100 child_node.expunge_rebuilds = true
101 else
102 // Message doesn't exist, so it was one of the node's children
103 // that created the original reference. If that reference gets
104 // dropped, the parent is changed. We could catch this in one of
105 // several ways:
106 // a) Link to original parent node gets unreferenced
107 // b) Link to this node gets unreferenced
108 // c) Any of the child nodes gets expunged
109 // b) is probably the least likely to happen, so use it
110 child_node.parent_unref_rebuilds = true
111
112 thread_add_msg(uid)
113 // get the Message-IDs as specified by the thread spec
114 (msgid, parent_msgid, references) = message_get_thread_headers(uid)
115
116 if msgid != NIL
117 if nodes[msgid].uid == 0
118 nodes[msgid].uid = uid
119 else
120 // duplicate Message-ID. if the original ever gets expunged,
121 // rebuild the thread tree
122 nodes[msgid].expunge_rebuilds = true
123 msgid = NIL
124
125 if msgid == NIL
126 msgid = get_unique_msg_id()
127
128 node = nodes[msgid]
129 if node.parent != NIL and
130 (parent_msgid == NIL or node.parent.msgid != parent_msgid)
131 // Conflicting parent, remove it.

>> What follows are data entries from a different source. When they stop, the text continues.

theorem faultsOnly_toPoint {d : PReg} {P : PointReg} : FaultsOnly cs (toPoint d P s) :=
  faultsOnly_complete (t := s.setPoint d P) hr

theorem faultsOnly_binary {m : Nat} {f : Nat → Nat → Nat} {d a b : EReg} :
    FaultsOnly [.outOfRange] (binary m f d a b s) :=
  faultsOnly_elemOperand (.head _) fun _ => faultsOnly_elemOperand (.head _) fun _ => faultsOnly_toElem hr

theorem faultsOnly_equality {m : Nat} {d a b : EReg} : FaultsOnly [.outOfRange] (equality m d a b s) := by
  rw [equality_eq_binary]
  exact faultsOnly_binary hr

theorem faultsOnly_rangeCheck {m : Nat} {a : EReg} :
    FaultsOnly [.outOfRange] (elemOperand m a s fun _ => complete s) :=
  faultsOnly_elemOperand (.head _) fun _ => faultsOnly_complete hr

theorem faultsOnly_inversion {m : Nat} {d a : EReg} :
    FaultsOnly [.outOfRange, .invalidOperand] (inversion m d a s) := by
  refine faultsOnly_elemOperand (.head _) fun x => ?_
  split
  · exact faultsOnly_trap (.tail _ (.head _))
  · exact faultsOnly_toElem hr

end forms

/-- A well-formed command raises no fault but its own: its operands' checks are the only ones it makes. -/
theorem exec_faultsOnly (hwf : i.wf = true) (hr : s.run ≠ .fault) : FaultsOnly (faultsOf i) (exec i s) := by
  cases i with
  | nop => exact faultsOnly_complete hr
  | endRun => exact faultsOnly_next (t := s.finish) (by simp)
  | wipe => exact faultsOnly_complete (t := s.wipeRegs) hr
  | ld d slot =>
    exact faultsOnly_slotOperand (k := fun addr => toElem d (word (s.memRead addr Config.slotBytes)) s) (.head _)
      fun _ => faultsOnly_toElem hr
  | st slot a =>
    exact faultsOnly_slotOperand (k := fun addr => complete (s.memWrite addr Config.slotBytes (s.elem a).toNat))
      (.head _) fun _ => faultsOnly_complete (by rwa [State.memWrite_run])
  | ldc d index => exact faultsOnly_constOperand hwf fun _ => faultsOnly_toElem hr
  | fadd _ _ _ | fsub _ _ _ | fmul _ _ _ | fmmul _ _ _ | sadd _ _ _ | ssub _ _ _ | smul _ _ _ | smmul _ _ _ =>
    exact faultsOnly_binary hr
  | feq _ _ _ | seq _ _ _ => exact faultsOnly_equality hr
  | fchk _ | schk _ => exact faultsOnly_rangeCheck hr
  | finv _ _ | sinv _ _ => exact faultsOnly_inversion hr
  | mov _ _ | fred _ _ _ | sred _ _ _ => exact faultsOnly_toElem hr
  | pset _ _ _ | pinf _ | pldg _ | pmov _ _ => exact faultsOnly_legal hwf (faultsOnly_toPoint hr)
  | pgetx _ _ | pgety _ _ | pisinf _ _ => exact faultsOnly_legal hwf (faultsOnly_toElem hr)
  | pchk _ => exact faultsOnly_legal hwf (faultsOnly_pointOperand (.head _) fun _ => faultsOnly_complete hr)
  | pdbl _ _ => exact faultsOnly_legal hwf (faultsOnly_pointOperand (.head _) fun _ => faultsOnly_toPoint hr)
  | padd _ _ _ =>
    exact faultsOnly_legal hwf (faultsOnly_pointOperand (.head _) fun _ =>
      faultsOnly_pointOperand (.head _) fun _ => faultsOnly_toPoint hr)
  | pmul _ _ _ =>
    exact faultsOnly_legal hwf (faultsOnly_elemOperand (.head _) fun _ =>
      faultsOnly_pointOperand (.tail _ (.head _)) fun _ => faultsOnly_toPoint hr)
  | peq _ _ _ =>
    exact faultsOnly_legal hwf (faultsOnly_pointOperand (.head _) fun _ =>
      faultsOnly_pointOperand (.head _) fun _ => faultsOnly_toElem hr)
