/-- What a request's handling answers: the reply code and the fields after it (R211). -/
structure Answer where
  code : Code
  fields : List WField
deriving DecidableEq, Repr

/-- A reply in the reply slot (R211): the request's KIND and TAG and the answer. -/
structure Reply where
  kind : Nat
  tag : Nat
  ans : Answer
deriving DecidableEq, Repr

/-- A complete request in the receive FIFO (R210). -/
structure RxEntry where
  tag : Nat
  req : Request
deriving DecidableEq, Repr

/-- The frame the transmitter is sending (R213). `live` is clear for a frame whose reply or report a reset
has removed meanwhile (R206, R207): its completion removes nothing. -/
structure TxFrame where
  isReply : Bool
  live : Bool
  bytes : List Byte
deriving DecidableEq, Repr

/-- Host Link Port state (R207, R209, R210, R211, R213) with the millisecond counter. -/
structure HostLink where
  rx : RxState
  fifo : List RxEntry
  slot : Option Reply
  tx : Option TxFrame
  cause : ResetCause
  rate : Nat
  ms : Nat
deriving DecidableEq, Repr

/-! ## The whole state -/

/-- The state of the Dalbern 614. `pending` is the queue of waiting commands, first in, first out; `free`
counts the free values drawn so far (the model's own field). -/
structure State where
  pending : List Instr
  free : Nat
  sq : SegQueue
  pi : PathInt
  ax : PerAxis AxisCh
  cs : PerAxis Bank
  cc : PerClamp Clamp
  hs : Hyd
  sgu : Sgu
  cu : Coolant
  pp : Pendant
  inp : Vector InputCh 32
  am : Analog
  cn : CondUnit
  rq : List RptEntry
  hlp : HostLink
deriving DecidableEq, Repr

/-- The faults of a step. The spec gives the block no command at which it stops, so there is none: the type
is empty, which is safe. -/
inductive Fault where
deriving DecidableEq, Repr

/-- The refusals of a step. -/
inductive Refusal where
  /-- Raised by `exec`'s arm of a command that has no meaning yet. Safe: nothing is said of the command. -/
  | notModelled (mnemonic : String)
deriving DecidableEq, Repr

/-! ## Reset values -/

/-- A stopped timer. -/
def Timer.stopped : Timer := ⟨false, 0, 0⟩

/-- SQ after a hardware reset (R29). -/
def SegQueue.reset : SegQueue :=
  { recs := [], current := false, dwellLeft := 0, waiting := false, handed := false, st := .idle,
    flow := .go, armed := false, lastSeq := 0, flowHigh := 56, flowLow := 24 }

/-- PI after a hardware reset (R55). -/
def PathInt.reset : PathInt :=
  { move := none, ret := none, r := 0, target := 0, braking := false, ahead := none, feed := 100, rapid := 100,
    spindleOvr := 100, source := .host, hold := none, pathRamp := 131, holdRamp := 328, stopRamp := 655,
    returnSpeed := 2000 }

/-- Axis parameters after a hardware reset (Tables 3-3 and 8-5); `lim` is the default of the soft limits. -/
def AxisParams.reset (lim : Int) : AxisParams :=
  { softMin := -lim, softMax := lim, kp := 400, kff := 1000, feLimit := 2000, inposWindow := 10,
    encDir := 0, homeDir := 0, searchSpeed := 20000, latchSpeed := 1000, homePosition := 0,
    indexWindow := 12000, homeTravel := 10000000, jogSpeed := 5000, rapidJogSpeed := 50000,
    jogAccel := 200000, hwSpeed := 20000 }

/-- What AXIS_STATUS shows before the first path period after a hardware reset: the reset values, with the
limits that read active (R185) and the clamp state (R106); `lim` says whether the axis has limit switches,
`clamp` is its clamp state's code. -/
def AxisSnap.reset (lim : Bool) (clamp : Nat) : AxisSnap :=
  { owner := .none, refd := false, phase := .none, setpoint := 0, enc := 0, c := 0, target := 0, e := 0,
    out := 0, inPos := true, atRest := true, limMinus := lim, limPlus := lim, homeSw := false,
    clamp := clamp, enable := false }

/-- An axis channel after a hardware reset (R77). -/
def AxisCh.reset (soft : Int) (lim : Bool) (clamp : Nat) : AxisCh :=
  { owner := .none, setpoint := 0, prev := 0, enc := 0, latch := none, refd := false, phase := .none,
    hVel := 0, hRem := 0, hFrom := 0, hStep := .active, hFail := none, e := 0, inPos := true,
    atRest := true, out := 0, satCount := 0, p := .reset soft, snap := .reset lim clamp }

/-- A bank after a hardware reset (R88). -/
def Bank.reset : Bank :=
  { st := .empty, pts := Vector.replicate 128 none, geom := none, target := 0, c := 0, slew := 2 }

/-- A clamp after a hardware reset (R106). -/
def Clamp.reset : Clamp :=
  { st := .clamped, fromFault := false, granted := false, checked := false, policy := .auto,
    follow := .none, idle := 0, op := .stopped, delay := 2000, releaseTime := 3000, clampTime := 3000 }

/-- HS after a hardware reset (R106). -/
def Hyd.reset : Hyd :=
  { st := .pumpOff, holder := none, fifo := [], offDelay := .stopped, startT := .stopped,
    offDelayP := 30000, startTimeP := 5000 }

/-- Spindle and gear parameters after a hardware reset (Table 6-4). -/
def SguParams.reset : SguParams :=
  { rangeMax := ⟨150, 375, 1000, 3000⟩, rangeRatio := ⟨20000, 8000, 3000, 1000⟩, motorMax := 3000,
    accel := 500, cpr := 4096, atSpeedPct := 5, overloadTime := 2000, oilGrace := 5000,
    orientSpeed := 20, inpos := 4, positionTime := 1000, prepareTime := 20000, strokeTime := 1500,
    jogStep := 20, meshDwell := 200, settleTime := 300, meshTol := 16, meshAge := 200, kp := 300,
    kff := 0, feLimit := 400 }

/-- SGU after a hardware reset (R137). -/
def Sgu.reset : Sgu :=
  { st := .off, reqSpeed := 0, reqDir := .cw, target := 0, ramped := 0, turnDir := .cw, pos := 0,
    hist := [], indexPos := none, sAct := 0, measDir := .cw, out := 0, pSet := 0, pPrev := 0,
    posTarget := 0, posMoving := false, pRem := 0, overload := 0, overDone := false, oilT := 0,
    oilDone := false, satCount := 0, gear := .unknown, lastRange := .r1, lostRange := 0,
    gearSet := false, faultFrom := .off, shift := none, shiftCount := 0, mesh := [],
    prepareT := .stopped, positionT := .stopped, strokeT := .stopped, dwellT := .stopped,
    settleT := .stopped, p := .reset }

/-- Coolant parameters after a hardware reset (Table 7-2). -/
def CuParams.reset : CuParams :=
  { floodProve := 3000, dryTime := 10000, minRpm := 100, dutyStart := 300, deadband := 5, step := 4,
    window := 20, faultBand := 60, rampTime := 8000, suspendKeep := 5000, purgeTime := 2000 }

/-- CU after a reset (R155, R157), with the parameters given. -/
def Coolant.cleared (p : CuParams) : Coolant :=
  { floodDem := false, tscDem := false, mistDem := false, setP := 400, flood := .off, tsc := .off,
    duty := 0, pump := false, window := 0, band := 0, pendingOn := false, proveT := .stopped,
    floodDryT := .stopped, rampT := .stopped, keepT := .stopped, purgeT := .stopped,
    tscDryT := .stopped, p := p }

/-- A jog that stands still, its wheel target at the setpoint given (R182). -/
def Jog.still (setpoint : Int) : Jog :=
  { mode := .none, dir := .none, vel := 0, rem := 0, fin := .none, wheel := setpoint, brk := false }

/-- A blank display line (R182). -/
def DispLine.blank : DispLine := ⟨List.replicate 20 0x20, false⟩

/-- PP after a hardware reset (R182). -/
def Pendant.reset : Pendant :=
  { st := .absent, last := none, seen := false, armed := false, freshT := .stopped, mismT := .stopped,
    intT := ⟨true, 0, 20⟩, intCount := 0, intAxis := none, intMult := .m1, intLimit := 1,
    clipped := false, jogs := ⟨.still 0, .still 0, .still 0, .still 0, .still 0⟩,
    lines := Vector.replicate 4 .blank, refuseT := .stopped, clipT := .stopped, answerDue := false,
    tx := none, rx := .hunting, ltPhase := .none, ltT := .stopped, ltLast := none, power := true,
    lineVf := 660 }

/-- An input after a hardware reset (R185) with its filter time; the raw level is the pin's. -/
def InputCh.reset (raw : Bool) (ft : Nat) : InputCh :=
  { raw := raw, filt := false, settled := false, t := 0, ft := ft }

/-- Default filter times of the 32 inputs (Table 9-2). -/
def filterDefaults : Vector Nat 32 :=
  #v[2, 5, 5, 5, 5, 5, 5, 5, 5, 5, 5, 5, 2, 2, 2, 2, 2, 20, 20, 20, 20, 20, 20, 20, 20, 20, 20, 20, 20,
     50, 50, 50]

/-- IF after a hardware reset with the pin levels given (R185). -/
def inputsReset (pins : BitVec 32) : Vector InputCh 32 :=
  Vector.ofFn fun i => .reset (pins.getLsbD i.val) filterDefaults[i]

/-- A channel after a hardware reset (R192, Table 9-4). -/
def AnalogCh.reset (span : Nat) : AnalogCh := { counts := 0, scaled := 0, zero := 410, span := span }

/-- A comparator after a hardware reset (R192, Table 9-4). -/
def Cmp.reset (thr : Nat) : Cmp := { above := false, cnt := 0, thr := thr, conf := 4 }

/-- AM after a hardware reset (R192). -/
def Analog.reset : Analog :=
  { next := 0
    chans := #v[.reset 2500, .reset 100, .reset 1000, .reset 100, .reset 200, .reset 600, .reset 100]
    cmps := #v[.reset 400, .reset 5, .reset 15, .reset 30, .reset 120, .reset 150, .reset 8] }

/-- A cleared condition entry (R206). -/
def CondEntry.clear : CondEntry := ⟨false, false, none⟩

/-- An entry raised at time 0 by the rebuild of a hardware reset (R206). -/
def CondEntry.raisedAtReset (value : Int) : CondEntry := ⟨true, true, some ⟨0, 0, value⟩⟩

/-- The condition table right after a hardware reset (R206, 10.5.1): every input reads off and every
comparator BELOW. -/
def tableReset : Vector CondEntry 62 :=
  (Vector.replicate 62 CondEntry.clear)
    |>.set 0 (.raisedAtReset 0) |>.set 1 (.raisedAtReset 0)
    |>.set 8 (.raisedAtReset 1) |>.set 9 (.raisedAtReset 1)
    |>.set 10 (.raisedAtReset 1) |>.set 11 (.raisedAtReset 1)
    |>.set 45 (.raisedAtReset 0) |>.set 56 (.raisedAtReset 0)

/-- The reports queued by a hardware reset (R206, R207, 10.5.1): HELLO, then the rebuild's raises in order
of code and instance. -/
def reportsReset : List RptEntry :=
  [⟨.hello .power 0, 0, 0⟩,
   ⟨.raised .estopOpen 0 0, 0, 0⟩, ⟨.raised .drivesNotReady 0 0, 0, 0⟩,
   ⟨.raised (.hardLimit .x) 0 1, 0, 0⟩, ⟨.raised (.hardLimit .y) 0 1, 0, 0⟩,
   ⟨.raised (.hardLimit .z) 0 1, 0, 0⟩, ⟨.raised (.hardLimit .w) 0 1, 0, 0⟩,
   ⟨.raised .gearPositionLost 0 0, 0, 0⟩, ⟨.raised .coolantLevelLow 0 0, 0, 0⟩]

/-- The HELLO frame after power-on at 1 Mbit/s, which the idle transmitter sends at once (R207, R213). -/
def helloBytesReset : List Byte :=
  [0x5A, 0x0D, 0x80, 0x00, 0x00, 0x00, 0x00, 0x00, 0x00, 0x00, 0x00, 0x02, 0x66, 0x01, 0x00, 0x86, 0xF7]

/-- The machine right after power-on with both rate straps open and every input pin off. -/
def State.reset : State :=
  { pending := []
    free := 0
    sq := .reset
    pi := .reset
    ax := ⟨.reset 2000000000 true 0, .reset 2000000000 true 0, .reset 2000000000 true 0,
      .reset 2000000000 true 3, .reset 36000000 false 0⟩
    cs := ⟨.reset, .reset, .reset, .reset, .reset⟩
    cc := ⟨.reset, .reset, .reset, .reset⟩
    hs := .reset
    sgu := .reset
    cu := .cleared .reset
    pp := .reset
    inp := inputsReset 0
    am := .reset
    cn := ⟨.tripped, tableReset⟩
    rq := reportsReset
    hlp := { rx := .hunting, fifo := [], slot := none, tx := some ⟨false, true, helloBytesReset⟩,
             cause := .power, rate := 0, ms := 0 } }

end Sys2Proof.Machine
end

If this message gets expunged, we have
132 // to revert back to the original parent.
133 node.parent = NIL
134 node.expunge_rebuilds = true
135
136 if parent_msgid != NIL
137 link_reference(nodes[parent_msgid], node)
138
139 // go through References (skipping the last one)

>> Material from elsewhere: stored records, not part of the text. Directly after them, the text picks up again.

-- ==== Sys2Proof/Machine/Core.lean ====
section
/-! DEFINITION. The machine that the host runs. -/

def Sys2Proof.core : Host.Core :=
  { State := Sys2Proof.Machine.State, Fault := Sys2Proof.Machine.Fault, Refusal := Sys2Proof.Machine.Refusal,
    step := Sys2Proof.Machine.step, reset := Sys2Proof.Machine.State.reset }
end

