/-! ## The Pendant Port -/

/-- A valid status frame outside TESTING makes or keeps the pendant PRESENT with the freshness timer from 0, and becomes
the last frame unless it repeats the last one's sequence; bytes that are no valid frame do nothing but leave the
receiver hunting; in TESTING nothing is read. The byte that ends a gap is examined as a hunting byte. A frame that is no
repeat sets the feed override from its knob where the source is PENDANT, arms or disarms by its enable and I3, and runs
the mismatch timer while the two disagree. A press of JOG+ or JOG− takes the selected axis where a jog is permitted, in
HELD with the axis displaced, and starts its jog; where it is not the refuse timer starts. START acts as the host's
where the pendant is armed, HOLD as the host's; both in one frame hold and resume a queue that stands still. -/
def Obligations.PendantFramesAreTaken : Prop :=
  (∀ (s : State) (l : List Byte),
    (∀ f, s.pp.st ≠ .testing → parseStatus l = some f → ∃ t : State, exec (.pendantFrame l) s = .next t ∧
      t.pp.st = .present ∧ t.pp.freshT = ⟨true, 0, 50⟩ ∧
      (s.pp.st = .present ∧ (s.pp.last.map fun o => o.seq) = some f.seq → t.pp.last = s.pp.last) ∧
      (¬(s.pp.st = .present ∧ (s.pp.last.map fun o => o.seq) = some f.seq) → t.pp.last = some f) ∧
      t.cs = s.cs ∧ t.inp = s.inp ∧ t.am = s.am) ∧
    (Still s → s.pp.st ≠ .testing → parseStatus l = none →
      exec (.pendantFrame l) s = .next (transmit { s with pp.rx := .hunting })) ∧
    (Still s → s.pp.st = .testing → exec (.pendantFrame l) s = .next (transmit s)) ∧
    (Still s → s.pp.st ≠ .testing → ∀ next : Byte, exec (.pendantFrameGap next) s =
      .next (transmit { s with pp.rx := if next = 0x5A then .inFrame else .hunting }))) ∧
  (∀ (s : State) (o f : StatusFrame) (l : List Byte), NewFrame s o f l →
    ∃ t : State, exec (.pendantFrame l) s = .next t ∧
      t.pi.feed = (if s.pi.source = .pendant then min 150 f.knob else s.pi.feed) ∧
      t.pp.armed = (if f.enable = .panic then false
        else if f.enable = .released ∧ enableContact s = false then true else s.pp.armed) ∧
      t.pp.mismT = (if (f.enable = .middle) ↔ (enableContact s = true) then .stopped
        else if s.pp.mismT.on then s.pp.mismT else ⟨true, 0, 50⟩)) ∧
  (∀ (s : State) (o f : StatusFrame) (l : List Byte) (a : Axis) (d : JogDir), Still s → NewFrame s o f l →
    JogFrame o f → f.sel = some a → f.enable = .middle →
    (d = .plus ∧ f.jogP = true ∧ f.jogM = false ∧ o.jogP = false) ∨
      (d = .minus ∧ f.jogM = true ∧ f.jogP = false ∧ o.jogM = false) →
    anyOwner s .pendant = false →
    (JogReady s → released s a = true →
      (s.ax.get a).owner = .none ∨ ((s.ax.get a).owner = .queue ∧ s.sq.st = .held) →
      ∃ t : State, exec (.pendantFrame l) s = .next t ∧ (t.ax.get a).owner = .pendant ∧
        (t.ax.get a).setpoint = (s.ax.get a).setpoint ∧
        (let j := t.pp.jogs.get a
         j.mode = .button ∧ j.dir = d ∧ j.fin = .none ∧ j.vel = (s.pp.jogs.get a).vel ∧
           j.rem = (s.pp.jogs.get a).rem) ∧
        (∀ i, i ≠ a → (t.ax.get i).owner = (s.ax.get i).owner) ∧
        t.pi.hold = (if (s.ax.get a).owner = .queue then
            s.pi.hold.map fun h => { h with displaced := h.displaced.upd a fun _ => true } else s.pi.hold) ∧
        t.sq.st = s.sq.st ∧ t.cs = s.cs ∧ t.hs = s.hs ∧
        t.cc = s.cc.map fun c k => if clampAxis c = a then { k with idle := 0 } else k) ∧
    (s.pp.armed = false ∨ enableContact s = false ∨ s.cn.machine ≠ .ready ∨
        (s.sq.st ≠ .idle ∧ s.sq.st ≠ .held) ∨ (s.ax.get a).owner = .homing →
      ∃ t : State, exec (.pendantFrame l) s = .next t ∧ (t.ax.get a).owner = (s.ax.get a).owner ∧
        t.pp.refuseT = ⟨true, 0, 500⟩ ∧ t.sq.st = s.sq.st)) ∧
  (∀ (s : State) (o f : StatusFrame) (l : List Byte), Still s → NewFrame s o f l → f.sel = o.sel → f.mult = o.mult →
    f.counter = o.counter → f.jogP = false → f.jogM = false → f.flood = false → f.enable = .middle →
    enableContact s = true → anyOwner s .pendant = false →
    ∃ t : State, exec (.pendantFrame l) s = .next t ∧
      (f.start = true → o.start = false → f.hold = false → s.sq.st = .idle → s.sq.recs = [] → s.sq.current = false →
        s.cn.machine = .ready → anyRaw s .hold = false → anyRaw s .stop = false → anyOwner s .homing = false →
        (∀ c, (s.cc.get c).idle = 0) →
        (s.pp.armed = true → t.sq.st = .running ∧
          ∀ i, (s.ax.get i).owner = .none → (t.ax.get i).owner = .queue) ∧
        (s.pp.armed = false → t.sq = s.sq ∧ { t.pi with feed := s.pi.feed } = s.pi)) ∧
      (f.hold = true → o.hold = false → f.start = false → s.sq.st = .running → s.pi.r ≠ 0 →
        t.sq.st = .holding ∧ t.pi.r = s.pi.r) ∧
      (f.hold = true → o.hold = false → f.start = true → o.start = false → s.pp.armed = true → s.sq.st = .running →
        s.sq.recs = [] → s.pi.r = 0 → s.pi.hold = none → s.cn.machine = .ready → anyRaw s .hold = false →
        anyRaw s .stop = false → anyRaw s .trip = false → rawOf s .queueStarved = false → s.rq.length ≤ 29 →
        t.sq.st = .running ∧ t.pi.hold = none ∧
        t.rq = s.rq ++ [⟨.queueState .holding .running none 0, s.hlp.ms, 0⟩,
          ⟨.queueState .held .holding none 0, s.hlp.ms, 0⟩, ⟨.queueState .running .held none 0, s.hlp.ms, 0⟩]))

/-- The pendant's own timers at their limits and the end of an answer: a new handwheel interval starts with its count 0
and its limit of R174, the refuse and clip timers stop, the transmitter falls idle; nothing else changes. -/
def Obligations.PendantTimersEnd : Prop :=
  ∀ s : State, Still s →
    (s.pp.intT.due = true → s.pp.seen = true → ∀ f, s.pp.last = some f →
      exec .handwheelInterval s = .next (transmit
        { s with pp.intT := ⟨true, 0, 20⟩, pp.intCount := 0, pp.clipped := false, pp.intAxis := f.sel, pp.intMult := f.mult,
                 pp.intLimit := (f.sel.map fun a =>
                   max 1 ((s.ax.get a).p.hwSpeed * 20 / (1000 * f.mult.num))).getD 1 })) ∧
    (s.pp.intT.due = true → s.pp.seen = false →
      exec .handwheelInterval s = .next (transmit
        { s with pp.intT := ⟨true, 0, 20⟩, pp.intCount := 0, pp.clipped := false, pp.intAxis := none, pp.intMult := .m1,
                 pp.intLimit := 1 })) ∧
    (s.pp.refuseT.due = true → exec .refuseTimerEnd s = .next (transmit { s with pp.refuseT := .stopped })) ∧
    (s.pp.clipT.due = true → exec .clipTimerEnd s = .next (transmit { s with pp.clipT := .stopped })) ∧
    exec .pendantAnswerSent s = .next (transmit { s with pp.tx := none })

/-- 50 ms without a valid frame: the pendant is LOST and disarmed, PENDANT_LOST is raised with the number of axes it
owns when it owns one or its enable was MIDDLE, every jog ends with the PANIC step, and PENDANT_ENABLE_MISMATCH falls.
50 ms of disagreeing channels raise PENDANT_ENABLE_MISMATCH with the enable and disarm the pendant. An answer being sent
goes on (entry 50: the model's choice). -/
def Obligations.PendantLossAndMismatch : Prop :=
  ∀ (s : State) (f : StatusFrame), s.pp.last = some f →
    (s.pp.st = .present → s.pp.freshT.due = true →
      let u := queueReport (.pendantState .lost .present .timeout)
        { s with pp.st := .lost, pp.freshT := .stopped, pp.mismT := .stopped, pp.armed := false }
      exec .pendantTimeout s = .next (finish (fall .pendantEnableMismatch (endAllJogs .panic
        (if 0 < pendantAxes s ∨ f.enable = .middle then raiseHold .pendantLost 0 (pendantAxes s) u else u))))) ∧
    (s.pp.mismT.due = true → rawOf s .pendantEnableMismatch = false →
      exec .enableMismatch s = .next (finish (raiseHold .pendantEnableMismatch 0 f.enable.num
        (setRaw .pendantEnableMismatch true { s with pp.armed := false }))))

140 for (parent_msgid, child_msgid) in references
141 link_reference(nodes[parent_msgid], nodes[child_msgid])
142
143 unref_link(parent, child)
144 if parent.parent_unref_rebuilds
145 return false
146
147 child.link_refcount--
148 if child.link_refcount == 0
149 child.parent = NIL
150 return true
151
152 // returns false if thread tree needs to be rebuilt
153 thread_expunge_msg(uid)
154 // get the Message-IDs as specified by the thread spec
155 (msgid, in_reply_to_msgid, references) = message_get_thread_headers(uid)
156
157 node = nodes[msgid]
158 if node.uid != uid
159 // Removing a duplicate Message-ID
160 return false
161
162 if node.expunge_rebuilds
163 return false
164
165 if parent_msgid != NIL and
166 not unref_link(nodes[parent_msgid], nodes[child_msgid])
167 return false
168
169 if references != NIL
170 // go through References
171 for (parent_msgid, child_msgid) in references
172 if not unref_link(nodes[parent_msgid], nodes[child_msgid])
173 return false
174 last_parent_msgid = references.last
175 else if in_reply_to_msgid != NIL
176 last_parent_msgid = in_reply_to_msgid
177
178 if last_parent_msgid != NIL and
179 not unref_link(nodes[last_parent_msgid], node)
180 return false
181
182 // mark this node as expunged
183 node.uid = 0
184 return true
185
186 thread_iterate()
187 root_nodes = []
188 referenced = []
189 children = [][]
190 // Steps (2) and (3)
191 for node in nodes
192 if node.parent != NIL
193 root_nodes[] = node
194 else
195 referenced[node.parent] = true
196 if node.uid != 0
197 // Find the node's first non-dummy parent and add the node as its child.
198 // If there are no non-dummy parents, add it as the highest dummy's
199 // child.
200 nondummy_parent = node.parent
201 while nondummy_parent.uid == 0 and nondummy_parent.parent != NIL
202 nondummy_parent = nondummy_parent.parent
203 children[nondummy_parent][] = node
204
205 for node in root_nodes
206 if node.uid == 0
207 if children[node] == NIL
208 // remove dummy roots that have no children.
209 delete(node)
210 else if count(children[node]) == 1
211 // dummy root has a single child, replace the root with its child
212 node = children[node]
213
214 for node in nodes
215 if node.uid == 0 and !referenced[node]
216 free(node)
217
218 // root_nodes and children now contain a tree equivalent to a tree built by
219 // THREAD=REFERENCES specification steps (1)-(3). The rest of the steps
220 // can be performed using them. Note that node.parent should not (and need
221 // not) be used because it points its parent before steps (2) and (3).